-- ==== Sys2Proof/Machine/Ops.lean ====
section
/-! DEFINITION. The named operations over memory, registers, PC, output and run state, and the one shared operation
that takes a fault (spec/00_scope.md R12, spec/20_memory.md R52, spec/60_exceptions.md R224). There is no return from a
fault: spec/60_exceptions.md R228 gives none, only the host's reset (Machine/HostOps.lean). -/

namespace Sys2Proof.Machine

/-- What an address that is not listed reads as: memory after reset is all 0 (spec/10_state.md R34). -/
def Memory.unlisted : Byte := 0

/-- The cell at address `a` (spec/20_memory.md R51). -/
def Memory.read (m : Memory) (a : Nat) : Byte :=
  match m with
  | [] => Memory.unlisted
  | (k, v) :: rest => if k = a then v else Memory.read rest a

/-- Memory with nothing listed at address `a`. -/
def Memory.erase (m : Memory) (a : Nat) : Memory :=
  match m with
  | [] => []
  | (k, w) :: rest => if k = a then Memory.erase rest a else (k, w) :: Memory.erase rest a

/-- Memory with the cell `(a, v)` listed before the first higher address. -/
def Memory.insert (m : Memory) (a : Nat) (v : Byte) : Memory :=
  match m with
  | [] => [(a, v)]
  | (k, w) :: rest => if k < a then (k, w) :: Memory.insert rest a v else (a, v) :: (k, w) :: rest

/-- Memory with the value `v` in cell `a` (R52), keeping the canonical form: what an unlisted address reads as is not
listed. -/
def Memory.write (m : Memory) (a : Nat) (v : Byte) : Memory :=
  if v = Memory.unlisted then Memory.erase m a else Memory.insert (Memory.erase m a) a v

/-- The canonical form from address `lo` on: strictly rising addresses inside the space of 256 cells (R50), and no
cell equal to what an unlisted address reads as. -/
def Memory.wfFrom (lo : Nat) (m : Memory) : Bool :=
  match m with
  | [] => true
  | (k, v) :: rest =>
    decide (lo ≤ k) && decide (k < 256) && (v != Memory.unlisted) && Memory.wfFrom (k + 1) rest

/-- The canonical form of memory. -/
def Memory.wf (m : Memory) : Bool := Memory.wfFrom 0 m

/-- `MemRead(a, 1)` (spec/00_scope.md R12). -/
def State.memRead (s : State) (a : Byte) : Byte := Memory.read s.mem a.toNat

/-- `MemWrite(a, 1, v)` (R12). -/
def State.memWrite (s : State) (a v : Byte) : State := { s with mem := Memory.write s.mem a.toNat v }

/-- `x[i]` as a read (R12). -/
def State.getReg (s : State) (r : Reg) : Byte := s.regs[r.val]

/-- `x[i] <- v` (R12): no register is hard-wired (spec/10_state.md R20). -/
def State.setReg (s : State) (r : Reg) (v : Byte) : State := { s with regs := s.regs.set r.val v }

/-- `SP`, another name for `x[7]` (R12, spec/10_state.md R21). -/
def State.sp (s : State) : Byte := s.getReg spIndex

/-- `SP <- v`. -/
def State.setSp (s : State) (v : Byte) : State := s.setReg spIndex v

/-- `pc <- target` (R12). -/
def State.setPc (s : State) (target : Byte) : State := { s with pc := target }

/-- The advance of spec/40_machine_control.md R114: `pc <- (pc + len) mod 256`. -/
def State.advance (s : State) (len : Byte) : State := s.setPc (s.pc + len)

/-- `fl <- v`. -/
def State.setFl (s : State) (v : Byte) : State := { s with fl := v }

/-- `emit(v)`: append to the output channel (R12, spec/10_state.md R35). -/
def State.emit (s : State) (v : Byte) : State := { s with out := s.out ++ [v] }

/-- `run <- r`. -/
def State.setRun (s : State) (r : RunState) : State := { s with run := r }

/-- The numeric code of a cause (spec/60_exceptions.md R220). -/
def Cause.code (c : Cause) : Byte :=
  match c with
  | .illegalInstruction => 1
  | .registerOutOfRange => 2
  | .divisionByZero => 3
  | .addressOutOfRange => 4
  | .unsupportedOperation => 5

/-- `raise F(pc, op, detail)` (spec/60_exceptions.md R224), the ONE way a fault is taken: `fault` gets the record with
the address of the faulting opcode, `run` becomes Faulted, everything else stays as the step found it. -/
def State.raise (s : State) (c : Cause) (op detail : Byte) : State :=
  { s with run := .faulted, fault := some ⟨c, s.pc, op, detail⟩ }

/-- A step on an opcode that decodes to nothing (spec/30_encoding.md R90): IllegalInstruction, or in Stall mode no
change at all. -/
def State.illegalOpcode (s : State) (cfg : Config) (op : Byte) : State :=
  match cfg.illegalOpcodeMode with
  | .fault => s.raise .illegalInstruction op 0
  | .stall => s

end Sys2Proof.Machine
end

## [Aim of the task]
Tally the lines of the data that contain the string "then", and report nothing but the tally.

## [Written response]
4